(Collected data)
=======

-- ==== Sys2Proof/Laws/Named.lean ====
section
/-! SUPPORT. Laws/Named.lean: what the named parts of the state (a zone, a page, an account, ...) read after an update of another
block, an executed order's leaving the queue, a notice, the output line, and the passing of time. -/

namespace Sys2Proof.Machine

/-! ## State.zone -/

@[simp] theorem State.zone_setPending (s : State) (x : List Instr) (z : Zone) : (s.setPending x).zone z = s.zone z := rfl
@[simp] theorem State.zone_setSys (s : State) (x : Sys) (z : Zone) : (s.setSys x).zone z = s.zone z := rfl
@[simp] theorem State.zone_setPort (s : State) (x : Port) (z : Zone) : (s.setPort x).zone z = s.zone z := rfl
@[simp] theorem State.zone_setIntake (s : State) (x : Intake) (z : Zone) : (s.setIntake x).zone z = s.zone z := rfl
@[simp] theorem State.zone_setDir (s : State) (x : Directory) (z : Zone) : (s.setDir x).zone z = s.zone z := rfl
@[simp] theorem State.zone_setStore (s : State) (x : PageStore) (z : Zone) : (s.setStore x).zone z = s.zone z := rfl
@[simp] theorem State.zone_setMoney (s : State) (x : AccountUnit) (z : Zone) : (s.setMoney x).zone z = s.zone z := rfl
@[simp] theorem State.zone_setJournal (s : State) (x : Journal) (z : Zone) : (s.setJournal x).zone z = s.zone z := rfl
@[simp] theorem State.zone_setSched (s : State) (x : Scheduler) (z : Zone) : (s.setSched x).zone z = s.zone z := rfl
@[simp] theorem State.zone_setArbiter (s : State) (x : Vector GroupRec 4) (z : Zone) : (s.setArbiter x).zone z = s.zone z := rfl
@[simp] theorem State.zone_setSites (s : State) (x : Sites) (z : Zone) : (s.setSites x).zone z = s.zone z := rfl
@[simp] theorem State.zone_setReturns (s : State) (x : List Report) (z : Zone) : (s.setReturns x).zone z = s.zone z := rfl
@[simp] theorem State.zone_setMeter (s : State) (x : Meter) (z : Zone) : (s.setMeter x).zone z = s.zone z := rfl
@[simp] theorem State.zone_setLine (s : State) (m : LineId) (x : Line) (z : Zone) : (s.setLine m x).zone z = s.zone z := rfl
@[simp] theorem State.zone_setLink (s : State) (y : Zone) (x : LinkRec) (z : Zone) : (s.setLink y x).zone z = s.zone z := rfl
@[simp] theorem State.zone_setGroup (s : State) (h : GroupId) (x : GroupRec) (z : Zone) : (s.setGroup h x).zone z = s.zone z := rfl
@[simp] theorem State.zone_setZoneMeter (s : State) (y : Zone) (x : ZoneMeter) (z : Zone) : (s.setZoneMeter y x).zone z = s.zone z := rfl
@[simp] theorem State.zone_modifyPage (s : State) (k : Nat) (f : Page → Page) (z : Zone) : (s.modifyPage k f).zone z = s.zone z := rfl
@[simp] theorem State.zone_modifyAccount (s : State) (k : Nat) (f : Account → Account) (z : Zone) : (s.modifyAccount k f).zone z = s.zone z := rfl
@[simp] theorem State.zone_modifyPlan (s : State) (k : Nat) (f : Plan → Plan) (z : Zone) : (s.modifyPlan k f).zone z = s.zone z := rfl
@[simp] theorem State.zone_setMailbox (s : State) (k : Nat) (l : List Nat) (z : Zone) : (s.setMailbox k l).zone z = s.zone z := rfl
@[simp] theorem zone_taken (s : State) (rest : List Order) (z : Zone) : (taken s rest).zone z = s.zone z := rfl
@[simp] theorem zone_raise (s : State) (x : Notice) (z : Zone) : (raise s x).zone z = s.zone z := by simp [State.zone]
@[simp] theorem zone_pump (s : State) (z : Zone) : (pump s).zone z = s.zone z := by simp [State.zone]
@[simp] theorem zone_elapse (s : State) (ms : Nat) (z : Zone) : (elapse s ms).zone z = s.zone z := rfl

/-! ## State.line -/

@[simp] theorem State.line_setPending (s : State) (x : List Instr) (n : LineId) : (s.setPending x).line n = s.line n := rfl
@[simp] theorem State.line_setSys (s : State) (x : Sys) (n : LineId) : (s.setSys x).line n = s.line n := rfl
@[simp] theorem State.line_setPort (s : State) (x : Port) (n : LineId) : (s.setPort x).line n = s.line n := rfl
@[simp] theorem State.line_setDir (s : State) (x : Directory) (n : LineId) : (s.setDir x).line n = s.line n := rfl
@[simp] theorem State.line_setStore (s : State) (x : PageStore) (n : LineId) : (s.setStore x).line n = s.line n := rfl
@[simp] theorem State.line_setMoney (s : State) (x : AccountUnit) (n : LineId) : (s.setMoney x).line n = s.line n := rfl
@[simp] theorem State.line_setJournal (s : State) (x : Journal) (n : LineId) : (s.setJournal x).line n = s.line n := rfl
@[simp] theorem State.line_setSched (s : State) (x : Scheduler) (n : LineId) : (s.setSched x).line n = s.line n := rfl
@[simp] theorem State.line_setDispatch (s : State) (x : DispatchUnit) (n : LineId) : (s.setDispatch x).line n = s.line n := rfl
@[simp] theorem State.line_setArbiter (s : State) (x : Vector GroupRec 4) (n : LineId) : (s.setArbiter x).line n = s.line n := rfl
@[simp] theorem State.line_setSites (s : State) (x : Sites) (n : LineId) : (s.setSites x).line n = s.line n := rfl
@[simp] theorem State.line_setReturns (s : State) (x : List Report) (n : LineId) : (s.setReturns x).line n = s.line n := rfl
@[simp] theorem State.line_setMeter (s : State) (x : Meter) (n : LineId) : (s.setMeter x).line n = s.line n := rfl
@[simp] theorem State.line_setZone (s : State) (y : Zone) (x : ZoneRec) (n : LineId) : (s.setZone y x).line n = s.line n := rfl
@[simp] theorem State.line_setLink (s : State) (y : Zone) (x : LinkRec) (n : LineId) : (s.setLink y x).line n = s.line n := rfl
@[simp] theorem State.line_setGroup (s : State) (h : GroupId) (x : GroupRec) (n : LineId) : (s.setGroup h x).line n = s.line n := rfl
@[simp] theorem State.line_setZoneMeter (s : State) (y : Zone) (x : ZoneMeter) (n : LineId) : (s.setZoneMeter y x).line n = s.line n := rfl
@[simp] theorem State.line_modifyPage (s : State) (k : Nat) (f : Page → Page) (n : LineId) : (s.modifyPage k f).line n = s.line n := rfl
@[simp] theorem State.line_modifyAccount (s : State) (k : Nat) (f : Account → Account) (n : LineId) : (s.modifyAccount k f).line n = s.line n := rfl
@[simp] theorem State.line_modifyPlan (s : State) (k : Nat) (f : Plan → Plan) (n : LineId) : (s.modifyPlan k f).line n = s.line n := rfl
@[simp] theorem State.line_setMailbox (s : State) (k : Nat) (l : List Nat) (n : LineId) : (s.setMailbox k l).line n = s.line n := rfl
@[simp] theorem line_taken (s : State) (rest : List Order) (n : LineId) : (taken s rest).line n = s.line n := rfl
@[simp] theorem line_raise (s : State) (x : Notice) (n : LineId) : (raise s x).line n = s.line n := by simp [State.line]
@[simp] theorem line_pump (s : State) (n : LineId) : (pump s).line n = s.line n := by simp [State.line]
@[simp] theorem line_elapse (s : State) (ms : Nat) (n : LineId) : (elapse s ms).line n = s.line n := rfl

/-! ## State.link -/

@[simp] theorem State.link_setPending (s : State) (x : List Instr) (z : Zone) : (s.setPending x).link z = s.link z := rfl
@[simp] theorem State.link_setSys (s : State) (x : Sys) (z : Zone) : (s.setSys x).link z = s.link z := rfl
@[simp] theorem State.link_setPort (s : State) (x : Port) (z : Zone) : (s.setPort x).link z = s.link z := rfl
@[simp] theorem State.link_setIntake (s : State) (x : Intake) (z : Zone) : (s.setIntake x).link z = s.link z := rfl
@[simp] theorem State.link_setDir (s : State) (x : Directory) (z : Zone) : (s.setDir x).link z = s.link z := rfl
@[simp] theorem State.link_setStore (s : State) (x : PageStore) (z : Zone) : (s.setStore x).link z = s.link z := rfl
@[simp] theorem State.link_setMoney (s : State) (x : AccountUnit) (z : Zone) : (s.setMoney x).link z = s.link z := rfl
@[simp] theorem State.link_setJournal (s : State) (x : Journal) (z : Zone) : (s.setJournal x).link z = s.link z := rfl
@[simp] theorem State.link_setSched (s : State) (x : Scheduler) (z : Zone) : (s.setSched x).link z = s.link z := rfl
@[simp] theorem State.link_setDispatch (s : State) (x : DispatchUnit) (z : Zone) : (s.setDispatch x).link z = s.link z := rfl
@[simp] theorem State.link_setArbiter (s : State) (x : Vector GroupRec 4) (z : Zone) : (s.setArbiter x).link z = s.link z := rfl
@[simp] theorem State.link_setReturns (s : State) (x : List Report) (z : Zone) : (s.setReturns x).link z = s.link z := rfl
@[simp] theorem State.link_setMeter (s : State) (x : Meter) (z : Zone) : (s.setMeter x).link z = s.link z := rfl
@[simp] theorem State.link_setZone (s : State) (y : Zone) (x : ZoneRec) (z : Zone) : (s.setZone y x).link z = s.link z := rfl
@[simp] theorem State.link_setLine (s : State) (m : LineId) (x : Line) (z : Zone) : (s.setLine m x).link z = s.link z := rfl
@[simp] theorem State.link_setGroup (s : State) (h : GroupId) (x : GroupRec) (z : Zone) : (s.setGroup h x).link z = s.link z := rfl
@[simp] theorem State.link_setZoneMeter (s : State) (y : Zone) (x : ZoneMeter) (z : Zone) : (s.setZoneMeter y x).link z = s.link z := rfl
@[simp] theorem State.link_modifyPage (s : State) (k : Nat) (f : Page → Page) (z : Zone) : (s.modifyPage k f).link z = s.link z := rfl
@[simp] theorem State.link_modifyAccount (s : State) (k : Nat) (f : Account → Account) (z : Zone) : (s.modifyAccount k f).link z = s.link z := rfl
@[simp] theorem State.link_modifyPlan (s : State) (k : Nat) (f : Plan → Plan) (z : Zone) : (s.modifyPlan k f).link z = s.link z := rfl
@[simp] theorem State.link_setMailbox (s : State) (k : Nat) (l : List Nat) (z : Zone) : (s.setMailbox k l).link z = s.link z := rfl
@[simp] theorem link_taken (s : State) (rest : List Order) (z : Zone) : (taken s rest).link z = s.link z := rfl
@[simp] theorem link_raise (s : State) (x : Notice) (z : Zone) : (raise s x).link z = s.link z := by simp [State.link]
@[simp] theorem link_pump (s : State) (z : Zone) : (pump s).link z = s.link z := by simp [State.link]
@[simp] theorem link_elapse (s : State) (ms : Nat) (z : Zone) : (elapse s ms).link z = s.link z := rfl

=======

Check the entries above line by line and return each one containing the word "Intake".

Solution to the problem:
@[simp] theorem State.zone_setIntake (s : State) (x : Intake) (z : Zone) : (s.setIntake x).zone z = s.zone z := rfl
@[simp] theorem State.link_setIntake (s : State) (x : Intake) (z : Zone) : (s.setIntake x).link z = s.link z := rfl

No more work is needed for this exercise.